5. Test all forms and verify receipt f the form: Set up the contact forms and admin notifications to go to the client’s email address. Test the contact forms and other forms and follow up with the client to make sure they have received the forms. You will want to test again once the site is live.
6. Check all hyperlinks in site: Click through all the links, buttons and menu items to make sure the links are all set up correctly. Make sure external links open in a new tab. You will want to test again once the site is launched to make sure the links all transfer to the live domain and not the test site.
7. Check the site on different browsers and mobile phones: we have this item on both the development checklist and the quality assurance checklist.
8. Check that the Social Media Follow buttons are linked correctly and that the Social Share Buttons on the blog are installed and working.
9. Test all forms and verify receipt of the form: Set up the contact forms and admin notifications to go to the client’s email address. Test the contact forms and other forms and follow up with the client to make sure they have received the forms. You will want to test again once the site is live.
10. Schedule Training: Schedule a time to train users to make edits to the site, specifically to posts and pages on the site. Clients who want more advanced training can contract with us for what they need. This additional training may consist of how set-up and send out a newsletter, how to share blog posts on social media and how to optimize their pages and posts.
11. Send the client their final artwork and any other collateral they may need. Let them know you can’t be responsible for keeping it for them in the future.

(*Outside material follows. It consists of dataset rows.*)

-- ==== Sys2Proof/Machine/Time.lean ====
section
/-! DEFINITION. What the passing of time does to clocks, rails, groups, charges and buckets, and who executes. -/
namespace Sys2Proof.Machine

/-! ### Microseconds and cycles -/

/-- Core cycles of a cluster in some microseconds (13 R333). -/
def State.cyclesOf (s : State) (core us : Nat) : Nat :=
  if s.clocksRun then us * (600 + 25 * (s.cluster (clusterOf core)).fNow) else 0

/-- A context asleep (12 R292): C in a feed wait, each other sequencer ended or in a coupling wait. -/
def Ctx.asleep (c : Ctx) : Bool :=
  c.tasks.feedWait.isSome &&
    [c.seq.l, c.seq.x, c.seq.s].all fun q => q.done || q.waiting.isSome

/-- BUDGET.LEFT over some cycles (14 R352); from 1 to 0 the BUDGET trap is due. -/
def Ctx.spend (c : Ctx) (n : Nat) : Ctx :=
  if c.budget = 0 || c.asleep || c.handler || n = 0 then c
  else { c with budget := c.budget - n, budgetHeld := c.budgetHeld || decide (c.budget ≤ n) }

/-- The highest vote on a rail (13 R331). -/
def State.railTarget (s : State) (r : Nat) : Nat :=
  (List.range 8).foldl (fun a n => if (s.cluster n).rail = r then max a (s.cluster n).vote else a) (s.rail r).vote

/-- A rail after some microseconds: it ramps by 10 mV each, downwards only after its hold (13 R331). -/
def State.ramp (s : State) (us r : Nat) : State :=
  let x := s.rail r
  let t := s.railTarget r
  if s.power.state != .active then s
  else if s.power.trip.tripped then s.setRail r { x with v := 0, hold := none }
  else if x.v < t then s.setRail r { x with v := min t (x.v + 2 * us) }
  else if t < x.v && x.hold.isNone then s.setRail r { x with v := max t (x.v - 2 * us) }
  else s

/-- A pending sibling of a group that a saved context holds (12 R313). -/
def State.heldBySaved (s : State) (pa : Nat) : Bool :=
  s.saved.any fun e => e.2.img.tasks.siblings.any fun h =>
    h.1 == pa && s.dram.bytes.num (pa + 640 + 4 * h.2) 4 % 16 == 8

/-- A sibling of a group is pending (12 R313, R314). -/
def State.pendingIn (s : State) (pa : Nat) : Bool :=
  (List.range (min 64 (s.dram.bytes.num pa 1 % 128))).any fun i => s.dram.bytes.num (pa + 640 + 4 * i) 4 % 4 == 0

/-- The clock of an open group goes on (12 R313): while a sibling is pending (18 R408), in wall mode always, and in active
mode while the guest's window is open and its partition is powered, no trip stands (13 R336), and no saved context holds a
pending sibling. -/
def State.groupGoes (s : State) (pa : Nat) : Bool :=
  let m := s.dram.bytes
  let g := m.num (pa + 32) 1
  s.pendingIn pa && (m.num pa 8 / 2 ^ 8 % 2 == 1 ||
    (s.admitted g && !(s.part (s.partOf g)).off && !s.power.trip.tripped && !s.heldBySaved pa))

/-- The clock of an open group over some microseconds, up to its timeout (12 R313): a bank-unit update of each µs, as a
write of T (07 R147), which a locked page holds (07 R153). -/
def State.groupClock (s : State) (us pa : Nat) : State :=
  let held := s.groups.get 0 pa
  let us := held + if s.groupGoes pa then us else 0
  if us = 0 then s
  else if s.locked pa then { s with groups := s.groups.ins pa us }
  else
    let m := s.dram.bytes
    let limit := m.num (pa + 24) 4
    let n := min (if limit = 0 then 2 ^ 32 - 1 else limit) (m.num (pa + 28) 4 + us)
    let h := s.home (s.partOf (m.num (pa + 32) 1)) pa
    let d := (h.write ((h.line pa).rts + us) (pa + 28) (leBytes 4 n) [] false).1
    { s with dram := d, groups := s.groups.ins pa 0 }

/-- Tile time charged to guests over some microseconds (15 R395). -/
def State.chargeTiles (s : State) (us : Nat) : State :=
  s.ctxs.foldl (fun s e =>
    if e.2.bound then
      let g := s.guest e.2.guest
      s.setGuest e.2.guest { g with charge := g.charge + (if e.2.borrow then 2 else 1) * us }
    else s) s

/-- A free number up to a bound. -/
def freeBelow (free n : Nat) : Nat := Config.freeNat free % (n + 1)

/-- A bucket after some microseconds (15 R396): it gains its rate, and its owner's traffic takes tokens, which are a free
number: how many accesses go over a pooled lane, or reach the memory controller, the program does not show.
DESIGN CHOICE, safe: log 65. -/
def Bucket.gain (us free : Nat) (b : Bucket) : Bucket :=
  if b.valid then { b with level := freeBelow free (min b.depth (b.level + b.rate * us)) } else b

/-- No context is bound and no wall-time group clock runs: what IDLE asks for, beside streams and scheduler cores
(13 Table 13.9). -/
def State.quietNow (s : State) : Bool :=
  (s.ctxs.all fun e => !e.2.bound) && s.groups.all fun e => s.dram.bytes.num e.1 8 / 2 ^ 8 % 2 != 1

/-- IDLE ends: the rails stand at their highest votes again, and the compute clocks run (13 Table 13.9). -/
def State.wake (s : State) : State :=
  if s.power.state = .idle then
    let s := (List.range 4).foldl (fun s r => s.setRail r { s.rail r with v := s.railTarget r }) s
    { s with power := { s.power with state := .active, quietSince := s.time } }
  else s

/-- Something that keeps the part from IDLE, or ends it. -/
def State.stirred (s : State) : State :=
  let s := s.wake
  { s with power := { s.power with quietSince := s.time } }

/-! ### Who executes -/

/-- The state with an executing sequencer. -/
def State.asWho (s : State) (w : Who) : State := { s with who := w }

/-- The state with an executing scheduler core. -/
def State.asFw (s : State) (core : Nat) : State := { s with fw := core }

/-- A row of the table that is no word of a compute core or scheduler core. DESIGN CHOICE, safe: log 2. -/
def isEvent (i : Instr) : Bool := (encode i).isNone && (encodeFw i).isNone

end Sys2Proof.Machine
end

12. Write a short post for the portfolio: It is an excellent practice to take a screenshot of your work before the client starts making changes and write up a 300-word description of the work you did for them with links to the site. This link will be good for the SEO on your client’s site. Also, it will show your web visitors the great work you do.

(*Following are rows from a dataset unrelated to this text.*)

/-- ENDL (R82). -/
def execEndl (cm : Common) (level k : BitVec 3) (neg : Bool) (s : State) : Out :=
  issue { opc := 0x2D, cm := cm, wf := (Instr.endl cm level k neg).wellFormed, reads := kLoc k,
          check := if (s.sq.level level.toNat).active then none else some (Trap.plain .badTarget) }
    (fun s _ _ =>
      if s.sq.cond k.toNat != neg then
        .ok { s := s.setSq (s.sq.popFrom level.toNat), flow := .jump (s.sq.level level.toNat).stop }
      else .ok { s := s }) s

/-! ### Special registers, NOP and END (R84 to R87) -/

/-- What an MFS is interlocked with. -/
def srReads (n : Nat) : List Loc := if n = 0x103 then (List.range 8).map .b else [.sr n]

/-- MFS (R84). An MFS of RETIRED issues only after every earlier instruction of its sequencer retired.
DEDUCED, unsafe: log 92. -/
def execMfs (cm : Common) (d : Spec) (num : BitVec 9) (s : State) : Out :=
  let read (s : State) : Option Word :=
    s.me.readSr s.who.core s.who.slot (s.core s.who.core).cycle s.who.y num.toNat
  issue { opc := 0x2E, cm := cm, wf := (Instr.mfs cm d num).wellFormed && (read s).isSome, dst := some d,
          reads := srReads num.toNat, hold := num = 0x101 && !s.sq.inflight.isEmpty }
    (fun s _ _ => .ok { s := s, eff := Spec.write s.who.y d ((read s).getD 0) }) s

/-- MTS (R85, R65). -/
def execMts (cm : Common) (num : BitVec 9) (a : Spec) (s : State) : Out :=
  issue { opc := 0x2F, cm := cm, wf := (Instr.mts cm num a).wellFormed && srWritable num.toNat,
          priv := srHandlerOnly num.toNat && !s.me.handler, srcs := [a], writes := [.sr num.toNat] }
    (fun s w _ => .ok { s := s, eff := [.sr num.toNat (w.getD 0 0)] }) s

/-- NOP (R86). -/
def execNop (cm : Common) (s : State) : Out :=
  issue { opc := 0x30, cm := cm, wf := (Instr.nop cm).wellFormed } (fun s _ _ => .ok { s := s }) s

/-- END (R87): nothing more is fetched or issued in this instance. -/
def execEnd (cm : Common) (s : State) : Out :=
  issue { opc := 0x31, cm := cm, wf := (Instr.endSeq cm).wellFormed }
    (fun s _ _ => .ok { s := s, eff := [.endSeq], ended := true }) s

end Sys2Proof.Machine
end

13. Include a brief update about the client’s project on your Newsletter and include a screenshot and a link to the site. Your readers will check out the website, giving it a little traffic boost and your prospects will get to see examples of your work.
14. Send out an end of contract letter that states your policy on fixes, maintenance, and future work.
15. Check to see that your client is on your client mailing list.
Once your client has given you a thumbs up, your team has signed off on their lists, and you have a solid plan, you’re ready to launch. Having a process in place to follow goes a long way towards eliminating those pre-launch jitters!